Monday, April 11, 2011

Windows XP Startup/Logon Process and Malware

Recently I had to rescue my daughter's PC from some nasty malware. For many security professionals, troubleshooting family systems is a common weekend / after hours challenge, and a lot of us are not in the business of desktop remediation.

I find that the ISO based whole system virus scanners are not a bad starting point to get rid of the low hanging fruit. I have used F-Secure, and Kaspersky among others.

I also find that after the scanning/remediation process, XP registry entries are often still broken leading a lot of people to the point of just re-installing.

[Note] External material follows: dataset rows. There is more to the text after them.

theorem step_cfg {s t : State} (h : step s = .next t) : t.cfg = s.cfg := by
  obtain ⟨-, rfl⟩ | ⟨-, rest, -, rfl⟩ | ⟨a, rest, i, -, -, hexec⟩ | ⟨a, rest, e, -, -, hrej⟩ := step_cases h
  · rfl
  · exact hardReset_cfg s rest
  · rw [exec_cfg hexec, State.accept_cfg]
  · rw [serveReject_cfg hrej, State.accept_cfg]

theorem runSteps_cfg {k : Nat} {s t : State} (h : runSteps k s = .next t) : t.cfg = s.cfg :=
  runSteps_keeps (P := fun u => u.cfg = s.cfg) (fun _ _ hu hstep => (step_cfg hstep).trans hu) rfl h

/-! ## SETPROTO and LOOKUP -/

/-- A valid id names a record. -/
theorem exists_romAt {table : List Protocol} {id : BitVec 8} (h1 : 1 ≤ id.toNat) (h2 : id.toNat ≤ table.length) :
    ∃ r, romAt table id = some r :=
  Option.ne_none_iff_exists'.mp fun hnone => by
    have := romAt_eq_none.mp hnone
    omega

theorem execSetproto_of_none {s : State} {id : BitVec 8} (plen : BitVec 16) (h : romAt s.rom id = none) :
    execSetproto id plen s = .next (s.setErr .unknownProtocol) := by
  simp only [execSetproto, h, fail_eq]

theorem execSetproto_of_some {s : State} {id : BitVec 8} {r : Protocol} (plen : BitVec 16)
    (h : romAt s.rom id = some r) :
    execSetproto id plen s =
      .next ((s.setActive id (if plen = 0#16 then r.pulseLength else plen)).setErr .ok) := by
  simp only [execSetproto, h, succeed_eq]

theorem execLookup_of_none {s : State} {id : BitVec 8} (h : romAt s.rom id = none) :
    execLookup id s = .next (s.setErr .unknownProtocol) := by
  simp only [execLookup, h, fail_eq]

theorem execLookup_of_some {s : State} {id : BitVec 8} {r : Protocol} (h : romAt s.rom id = some r) :
    execLookup id s = .next ((s.setLookup id r).setErr .ok) := by
  simp only [execLookup, h, succeed_eq]

/-! ## The LK words as numbers (R44 to R46) -/

theorem toNat_placeBit_or (b : Bool) (lo : Nat) (w : Word) (hb : b.toNat * 2 ^ lo < 2 ^ 32) (hw : w.toNat < 2 ^ lo) :
    (placeBit b lo ||| w).toNat = 2 ^ lo * b.toNat + w.toNat := by
  rw [placeBit, toNat_place_or _ lo w (by simpa using hb) hw, BitVec.toNat_ofBool]

theorem lkTimingWord_eq (id : BitVec 8) (r : Protocol) :
    lkTimingWord id r =
      BitVec.ofNat 32 (2 ^ 24 * id.toNat + 2 ^ 16 * r.invertedSignal.toNat + r.pulseLength.toNat) := by
  have hid := id.isLt
  have hinv := r.invertedSignal.toNat_le
  have hlen := r.pulseLength.isLt
  have h0 : (place r.pulseLength 0).toNat = r.pulseLength.toNat := toNat_place_zero _ (by decide)
  have h16 := toNat_placeBit_or r.invertedSignal 16 (place r.pulseLength 0) (by omega) (by omega)
  have h24 := toNat_place_or id 24 (placeBit r.invertedSignal 16 ||| place r.pulseLength 0) (by omega) (by omega)
  rw [lkTimingWord, BitVec.or_assoc]
  apply BitVec.eq_of_toNat_eq
  rw [BitVec.toNat_ofNat]
  omega

theorem lkSyncWord_eq (r : Protocol) :
    lkSyncWord r = BitVec.ofNat 32 (2 ^ 8 * r.syncLow.toNat + r.syncHigh.toNat) := by
  have hlow := r.syncLow.isLt
  have hhigh := r.syncHigh.isLt
  have h0 : (place r.syncHigh 0).toNat = r.syncHigh.toNat := toNat_place_zero _ (by decide)
  have h8 := toNat_place_or r.syncLow 8 (place r.syncHigh 0) (by omega) (by omega)
  rw [lkSyncWord]
  apply BitVec.eq_of_toNat_eq
  rw [BitVec.toNat_ofNat]
  omega

theorem lkBitsWord_eq (r : Protocol) :
    lkBitsWord r = BitVec.ofNat 32
      (2 ^ 24 * r.oneLow.toNat + 2 ^ 16 * r.oneHigh.toNat + 2 ^ 8 * r.zeroLow.toNat + r.zeroHigh.toNat) := by
  have hol := r.oneLow.isLt
  have hoh := r.oneHigh.isLt
  have hzl := r.zeroLow.isLt
  have hzh := r.zeroHigh.isLt
  have h0 : (place r.zeroHigh 0).toNat = r.zeroHigh.toNat := toNat_place_zero _ (by decide)
  have h8 := toNat_place_or r.zeroLow 8 (place r.zeroHigh 0) (by omega) (by omega)
  have h16 := toNat_place_or r.oneHigh 16 (place r.zeroLow 8 ||| place r.zeroHigh 0) (by omega) (by omega)
  have h24 := toNat_place_or r.oneLow 24 (place r.oneHigh 16 ||| (place r.zeroLow 8 ||| place r.zeroHigh 0))
    (by omega) (by omega)
  rw [lkBitsWord, BitVec.or_assoc, BitVec.or_assoc]
  apply BitVec.eq_of_toNat_eq
  rw [BitVec.toNat_ofNat]
  omega

/-! ## DECODE -/

theorem execDecode_of_povf {s : State} (h : s.povf = true) :
    execDecode s = .next (s.clearPin.setErr .pulseOverflow) := by
  simp [execDecode, h, fail_eq]

theorem execDecode_of_fit {s : State} {x : RxResult} (h : s.povf = false)
    (hx : decodeTrain s.params.minBits s.rom s.pin = some x) :
    execDecode s = .next ((s.clearPin.setRx (some x)).setErr .ok) := by
  simp [execDecode, h, hx, succeed_eq]

theorem execDecode_of_no_fit {s : State} (h : s.povf = false)
    (hx : decodeTrain s.params.minBits s.rom s.pin = none) :
    execDecode s = .next (s.clearPin.setErr .noProtocolMatched) := by
  simp [execDecode, h, hx, fail_eq]

/-- DECODE neither reads nor writes the active protocol and its pulse length. -/
theorem execDecode_setActive {s t : State} (id : BitVec 8) (plen : BitVec 16) (h : execDecode s = .next t) :
    execDecode (s.setActive id plen) = .next (t.setActive id plen) := by
  cases hovf : s.povf with
  | true =>
    rw [execDecode_of_povf hovf] at h
    cases h
    exact execDecode_of_povf (s := s.setActive id plen) hovf
  | false =>
    cases hfit : decodeTrain s.params.minBits s.rom s.pin with
    | some x =>
      rw [execDecode_of_fit hovf hfit] at h
      cases h
      exact execDecode_of_fit (s := s.setActive id plen) hovf hfit
    | none =>
      rw [execDecode_of_no_fit hovf hfit] at h
      cases h
      exact execDecode_of_no_fit (s := s.setActive id plen) hovf hfit

/-! ## The obligations -/

/-- Settles O17: ROM is the same after any run, so the second LOOKUP finds the record of the first. -/
theorem lookupIsIdempotentAcrossRuns : Obligations.LookupIsIdempotentAcrossRuns := by
  intro s id h1 h2
  obtain ⟨r, hr⟩ := exists_romAt h1 h2
  refine ⟨_, execLookup_of_some hr, fun k between s₂ hrun => ?_⟩
  have hrom : s₂.rom = s.rom := congrArg Config.protoTable (runSteps_cfg hrun)
  exact ⟨_, execLookup_of_some (hrom ▸ hr), rfl, rfl, rfl⟩

/-- Settles O15, by the two outcomes of the record lookup. -/
theorem setprotoSelectsOrFails : Obligations.SetprotoSelectsOrFails := by
  refine ⟨fun w hw => decodeCmd_of_row 1 rfl hw, fun s id plen => ⟨fun hbad => ?_, fun h1 h2 => ?_, fun t ht => ?_⟩⟩
  · exact execSetproto_of_none plen (romAt_eq_none.mpr hbad)
  · obtain ⟨r, hr⟩ := exists_romAt h1 h2
    exact ⟨r, (romAt_eq_some.mp hr).2, execSetproto_of_some plen hr⟩
  · exact execDecode_setActive id plen ht

/-- Settles O16, by the two outcomes of the record lookup and the LK words as sums of their fields. -/
theorem lookupCopiesRecordOrFails : Obligations.LookupCopiesRecordOrFails := by
  refine ⟨fun w hw => decodeCmd_of_row 2 rfl hw, fun s id => ⟨fun hbad => ?_, fun h1 h2 => ?_⟩⟩
  · exact execLookup_of_none (romAt_eq_none.mpr hbad)
  · obtain ⟨r, hr⟩ := exists_romAt h1 h2
    refine ⟨r, (romAt_eq_some.mp hr).2, ?_⟩
    rw [← lkTimingWord_eq, ← lkSyncWord_eq, ← lkBitsWord_eq]
    exact execLookup_of_some hr

end Sys2Proof.Machine

end

section
/-! PROOFS. The pulse-train encoder, SENDTS, SENDVAL and SENDBIN (spec 41_encoder), and what an encode depends on. -/

namespace Sys2Proof.Machine

/-! ## Operands: characters, VAL and bit patterns -/

@[simp] theorem digitOf_digitChar (d : Digit) : digitOf (digitChar d) = some d := by cases d <;> rfl

@[simp] theorem bitOf_bitChar (b : Bool) : bitOf (bitChar b) = some b := by cases b <;> rfl

/-- Reading gives back what was written, character by character. -/
theorem readAll_map {α : Type} {read : Byte → Option α} {write : α → Byte} (h : ∀ x, read (write x) = some x)
    (xs : List α) : readAll read (xs.map write) = some xs := by
  simp [readAll_eq_some, Function.comp_def, h]

@[simp] theorem dibits_length (ds : List Digit) : (dibits ds).length = 2 * ds.length := by
  simp [dibits, List.length_flatMap, Nat.mul_comm]

/-- VAL is its two words side by side (R35, R36). -/
theorem toNat_val (s : State) : s.val.toNat = 2 ^ 32 * s.valHi.toNat + s.valLo.toNat := by
  have hhi := s.valHi.isLt
  have hlo := s.valLo.isLt
  have hfit : s.valHi.toNat * 2 ^ 32 < 2 ^ 64 := by omega
  rw [State.val, BitVec.toNat_or, BitVec.toNat_shiftLeft, BitVec.toNat_setWidth_of_le (by decide),
    BitVec.toNat_setWidth_of_le (by decide), Nat.shiftLeft_eq, Nat.mod_eq_of_lt hfit, Nat.mul_comm,
    Nat.two_pow_add_eq_or_of_lt hlo]

/-- The n low bits of a number do not see what stands above them. -/
theorem natToBits_two_pow_mul_add (a : Nat) {v m n : Nat} (hv : v < 2 ^ m) (h : n ≤ m) :
    natToBits (2 ^ m * a + v) n = natToBits v n := by
  induction n with
  | zero => rfl
  | succ n ih =>
    rw [natToBits, natToBits, Nat.testBit_two_pow_mul_add _ hv, if_pos (Nat.lt_of_succ_le h),
      ih (Nat.le_of_succ_le h)]

/-- A bit pattern is the expansion of its value at its length (R19). -/
theorem natToBits_bitsToNat (bits : List Bool) : natToBits (bitsToNat bits) bits.length = bits := by
  induction bits with
  | nil => rfl
  | cons b bs ih =>
    have htop : (2 ^ bs.length * b.toNat + bitsToNat bs).testBit bs.length = b := by
      rw [Nat.testBit_two_pow_mul_add _ (bitsToNat_lt bs)]
      cases b <;> simp
    rw [bitsToNat, List.length_cons, Nat.mul_comm, natToBits, htop,
      natToBits_two_pow_mul_add _ (bitsToNat_lt bs) le_rfl, ih]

Of course, re-installing is sometimes the only option for deeply embedded malware and/or rootkit.

A tool I found useful when I was poking through the HKEY_USER registry hive was 'USER2SID' since those registry entries are keyed by the SID. I also found that the malware I was dealing with had re-written the 'exefile' and '.exe' startup shell keys to be its own EXE file which was somewhat frustrating when that malware exe file was finally missing. (ie: Windows kept asking what program to open an exe with!!)

Also, age old advice is to remember those program startup registry keys which are often used to infect/re-infect things:

HKLM\SOFTWARE\Microsoft\Windows\CurrentVersion\Runonce
HKLM\SOFTWARE\Microsoft\Windows\CurrentVersion\policies\Explorer\Run
HKLM\SOFTWARE\Microsoft\Windows\CurrentVersion\Run
HKCU\Software\Microsoft\Windows NT\CurrentVersion\Windows\Run
HKCU\Software\Microsoft\Windows\CurrentVersion\Run
HKCU\Software\Microsoft\Windows\CurrentVersion\RunOnce
%systemdrive%\Documents and Settings\All Users\Start Menu\Programs\Startup
%systemdrive%\Documents and Settings\username\Start Menu\Programs\Startup
%windir%\Profiles\All Users\Start Menu\Programs\Startup
%windir%\Profiles\username\Start Menu\Programs\Startup


Don't forget about our old SysInternals tools, particularly 'AutoRuns' and 'Process Explorer' which I continue to find extremely useful.

The Windows utility SFC.EXE is useful for a diff scan of critical system files as long as it has not been compromised.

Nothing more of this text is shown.